- Koshovicë Location within Albania
- Coordinates: 39°49′05″N 20°24′27″E﻿ / ﻿39.81806°N 20.40750°E
- Country: Albania
- County: Gjirokastër
- Municipality: Dropull
- Elevation: 650 m (2,130 ft)
- Time zone: UTC+1 (CET)
- • Summer (DST): UTC+2 (CEST)

= Koshovicë =

Koshovicë (Koshovica; Κοσοβίτσα/Κοσσοβίτσα; romanized: Kosovítsa/Kossovítsa) is a village in Gjirokastër County, southern Albania. At the 2015 local government reform it became part of the municipality of Dropull.
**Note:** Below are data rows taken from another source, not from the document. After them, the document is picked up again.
/-- The state of a warp of a grid as it starts (R20, R70, R156, R382). -/
def Grid.newWarp (g : Grid) (wg index : Nat) (pc : DWord) : Warp :=
  { wg := wg, index := index, ctx := g.ctx, fileSize := g.fileSize, panels := if g.fileSize = 256 then 2 else 1, wbase := 0,
    regs := (upto 64).foldl (fun m t => g.init.foldl (fun m e => mput 0 m (256 * t + e.1) e.2) m) [], preds := [], ixs := [], latches := [],
    bad := [], latchBad := [], fpst := [], strands := List.replicate 16 { pc := pc, active := 15, stack := [], guardP := 0, guardInv := false, fmt := g.fmt },
    splits := [(0, { strands := 0xFFFF, status := .ready, age := 0, reserve := none, replay := none, sinceRequest := 0, stopped := none, fabric := false })],
    trapcause := 0, trappc := 0, trap := none, monitors := List.replicate 4 { line := 0, armed := false, fired := false }, batch := 0, batches := [],
    openBatch := 0, loads := 0, stores := 0, copies := 0, tiles := 0, cycles := 0, iiu := 0, tax := 0, guardSlots := [], attach := none, replays := [] }

/-- RATE of a core (R486). -/
def State.rate (s : State) (core : Nat) : Nat :=
  match s.partOfPlot (plotOf core) with
  | some p => mgetD s.pwr.prates p 0 * s.pwr.scale / 2 ^ 16
  | none => 0

/-- The allowance and the floor after n cycles of class C0 without an issue (R483): A only rises, so the cycles that end below 1,024 come
before those that end at 2,048 or above. -/
def allowanceIdle (a f : Int) (rate n : Nat) : Int × Int :=
  let step : Int := rate * 10
  let below := fun (x : Int) => if step = 0 then (if a < x then n else 0) else Nat.min n ((x - a - 1) / step).toNat
  (min 8192 (a + step * n), max 0 (min 8 (f + below 1024) - (n - below 2048 : Nat)))

/-- Whole cycles that a core has missed at a time were idle ones (R153): its warps were resident in them (R154), and it drew its rate. -/
def Core.idle (k : Core) (rate t : Nat) : Core :=
  let n := (t - k.clock) / 10
  let (a, f) := allowanceIdle k.allow k.floor rate n
  { k with
    allow := a, floor := f, clock := k.start t,
    warps := k.warps.map (fun x => (x.1, { x.2 with cycles := (x.2.cycles + n) % 2 ^ 64, splits := x.2.splits.map (fun e => (e.1, { e.2 with age := e.2.age + n })) })),
    prickings := k.prickings.map (fun p => (p.1, { p.2 with helpers := p.2.helpers.map (fun h => (h.1, { h.2 with age := h.2.age + n })) })) }

/-- The cores make up the cycles that they have missed, as time passes without them. -/
def State.catchUp (s : State) : State := { s with cores := s.cores.map (fun e => (e.1, e.2.idle (s.rate e.1) (36 * s.elapsed))) }

/-- Work comes to a core, whose missed cycles end before it does. -/
def State.enterCore (s : State) (core : Nat) : State := s.modCore core (fun k => k.idle (s.rate core) (36 * s.elapsed))

/-- Bring a plot to the settings, the class and the context of work that is placed on it (R24, R269, R270). -/
def State.enterPlot (s : State) (plot : Nat) (g : Grid) : State :=
  s.modPlot plot (fun p =>
    let keep := p.pmem == g.pmem && p.memCtx == some g.ctx
    { p with cls := (match mget? s.ctxs g.ctx with
               | some x => classOf g.ctx x
               | none => p.cls),
             fuse := g.fuse, pmem := g.pmem, mem := if keep then p.mem else [], memCtx := some g.ctx })

/-- Allocate and zero scratchpad for a workgroup (R20, R253). -/
def State.allocScratch (s : State) (core wg : Nat) (g : Grid) (base : Nat) : State :=
  let words := g.scratch / 4
  s.modCore core (fun k =>
    { k with scratch := k.scratch.filter (fun (e : Nat × Word) => decide (e.1 < base) || decide (base + words ≤ e.1)),
             scrBad := k.scrBad.filter (fun w => decide (w < base) || decide (base + words ≤ w)),
             allocs := k.allocs ++ [{ base := base, words := words, gen := k.gen, wg := wg, ctx := g.ctx, inbound := 0, released := none }] })

/-- An entry of a pending-launch queue frees (R384). -/
def State.freeEntry (s : State) (wg : Nat) (e : PendEntry) : State := s.modWg wg (fun g => { g with entries := g.entries.erase e })

/-- The grid has become wholly resident or has ended: its launcher's entry frees (R384). -/
def State.freeGridEntry (s : State) (gid : Nat) (g : Grid) : State :=
  match g.launcher with
  | .parent wg => s.freeEntry wg (.grid gid)
  | _ => s

/-- A warp takes a slot whose free lanes may be lent: they receive a release request (R276). -/
def State.askSlot (s : State) (core slot fileSize : Nat) : State :=
  let s := s.askLanes core slot 0xFFFF
  if fileSize = 256 then s.askLanes core (slot + 1) 0xFFFF else s

/-- Place a workgroup of a grid on a core (R19, R20, R267, R382), with its slice (R415).  What its launch happens after must be what it
reads (R139, R437): the core's L1 is made fresh as by an acquire of device scope. -/
def State.placeWg (s : State) (core gid index : Nat) (g : Grid) (f : Fit) (slice : Nat) : State :=
  let id := wgKey gid index
  let carve := match mget? s.ctxs g.ctx with
    | some x => x.carve
    | none => 1
  let s := (((s.enterCore core).recarve core carve).enterPlot (plotOf core) g).allocScratch core id g f.base
  let s := { s with placePick := none }
  let w : Workgroup :=
    { grid := gid, index := index, core := some core, slots := f.slots.map Prod.snd, barriers := [], preempt := none, reached := false, prio := g.prio, slice := slice,
      expired := none, wantTick := false, issued := 0, done := 0, entries := [], since := s.elapsed, saved := none, blocked := false }
  let s := ({ s with wgs := mset s.wgs id w } : State).acquire core .dev
  let s := f.slots.foldl (fun s e => (s.modCore core (fun k => k.setWarp e.2 (g.newWarp id e.1 (BitVec.ofNat 64 g.code)))).askSlot core e.2 g.fileSize) s
  let rest := g.waiting.erase index
  let s := s.modGrid gid (fun g => { g with waiting := rest })
  if rest.isEmpty then s.freeGridEntry gid g else s

/-! ### Ends -/

/-- Insert a waiter on a mailbox word in the order of R440. -/
def insertWaiter (w : MboxWaiter) : List MboxWaiter → List MboxWaiter
  | [] => [w]
  | x :: r =>
    let rank := fun (o : MboxOp) => match o with
      | .background _ _ _ => (0 : Nat)
      | .produce q _ => q + 1
      | .consume q _ => q + 1
    if x.since = w.since ∧ rank w.op < rank x.op then w :: x :: r else x :: insertWaiter w r

def State.pushWaiter (s : State) (part word : Nat) (op : MboxOp) : State :=
  { s with cmd := { s.cmd with mboxQ := insertWaiter { part := part, word := word, op := op, since := s.elapsed } s.cmd.mboxQ } }

/-- (DONE − n) mod 2^32 < 2^31 (R388). -/
def reached (done n : Nat) : Bool := decide ((done + 2 ^ 32 - n % 2 ^ 32) % 2 ^ 32 < 2 ^ 31)

/-- DONE of a workgroup rises (R386); one saved at a JOIN becomes ready when its count is reached (R388). -/
def State.doneUp (s : State) (wg : Nat) : State :=
  let now := s.elapsed
  s.modWg wg (fun g =>
    let done := (g.done + 1) % 2 ^ 32
    { g with done := done, saved := g.saved.map (fun sv => match sv.why with
        | .join n => if reached done n ∧ sv.ready = false ∧ sv.failed = none then { sv with ready := true, wantWake := true, since := now } else sv
        | _ => sv) })

/-- A grid completes (R386, R400, R439). -/
def State.completeGrid (s : State) (gid : Nat) (g : Grid) : State :=
  let s := ({ s with grids := mdel s.grids gid }).freeGridEntry gid g
  let part := match mget? s.ctxs g.ctx with
    | some x => x.part
    | none => 0
  match g.launcher with
  | .packet none => s
  | .packet (some (word, value)) => s.pushWaiter part word (.background g.qnum g.ctx value)
  | .parent wg => s.doneUp wg
  | .fabric dev p arg => (s.sendFrame dev p 0x14 arg []).1

/-- A workgroup has ended or is discarded (R148, R253, R333, R386): its allocation is released, its accumulators are free and its
grid counts it. -/
def State.wgGone (s : State) (id : Nat) : State :=
  match mget? s.wgs id with
  | none => s
  | some w =>
    let now := s.elapsed
    let s := match w.core with
      | some c => (s.forgetAccs c ((s.core c).accsOf id)).modCore c (fun k =>
          { k with allocs := k.allocs.map (fun (a : Alloc) => if a.wg = id ∧ a.released = none then { a with released := some now } else a),
                   accOwner := k.accOwner.filter (fun (e : Nat × Nat) => e.2 != id) })
      | none => s
    let s := { s with wgs := mdel s.wgs id, grids := s.grids.filter (fun e => !(e.2.heldPart && e.2.launcher == .parent id)) }
    match mget? s.grids w.grid with
    | none => s
    | some g =>
      let s := s.modGrid w.grid (fun g => { g with left := g.left - 1 })
      if g.left ≤ 1 then s.completeGrid w.grid { g with left := 0 } else s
St. Mary's Monastery Church, located within the village, is a Religious Cultural Monument of Albania.

== Name ==
The placename Koshovicë has several possible origins. The Slavic word кос, kos for the common blackbird and the suffix form ов-иц-а, ov-its-a with a sound change of s into sh through Old Albanian. Other derivations are from the Bulgarian word кош, kosh for 'basket' with the suffix form -ob+-иц-а, -ov+its-a giving a meaning of 'woven', or the toponym is formed from a personal name Кошо, Kosho.

== Demographics ==
According to Ottoman statistics, the village had 188 inhabitants in 1895. The village is inhabited by Greeks and the population was 864 in 1992.

== History ==
Following the demarcation of the Albanian–Greek border, Koshovicë became part of Albania, and the shacks used by its farmers as warehouses for products or makeshift shelters, were located in Greece at a place called Agia Marina, which later became the name of the small village.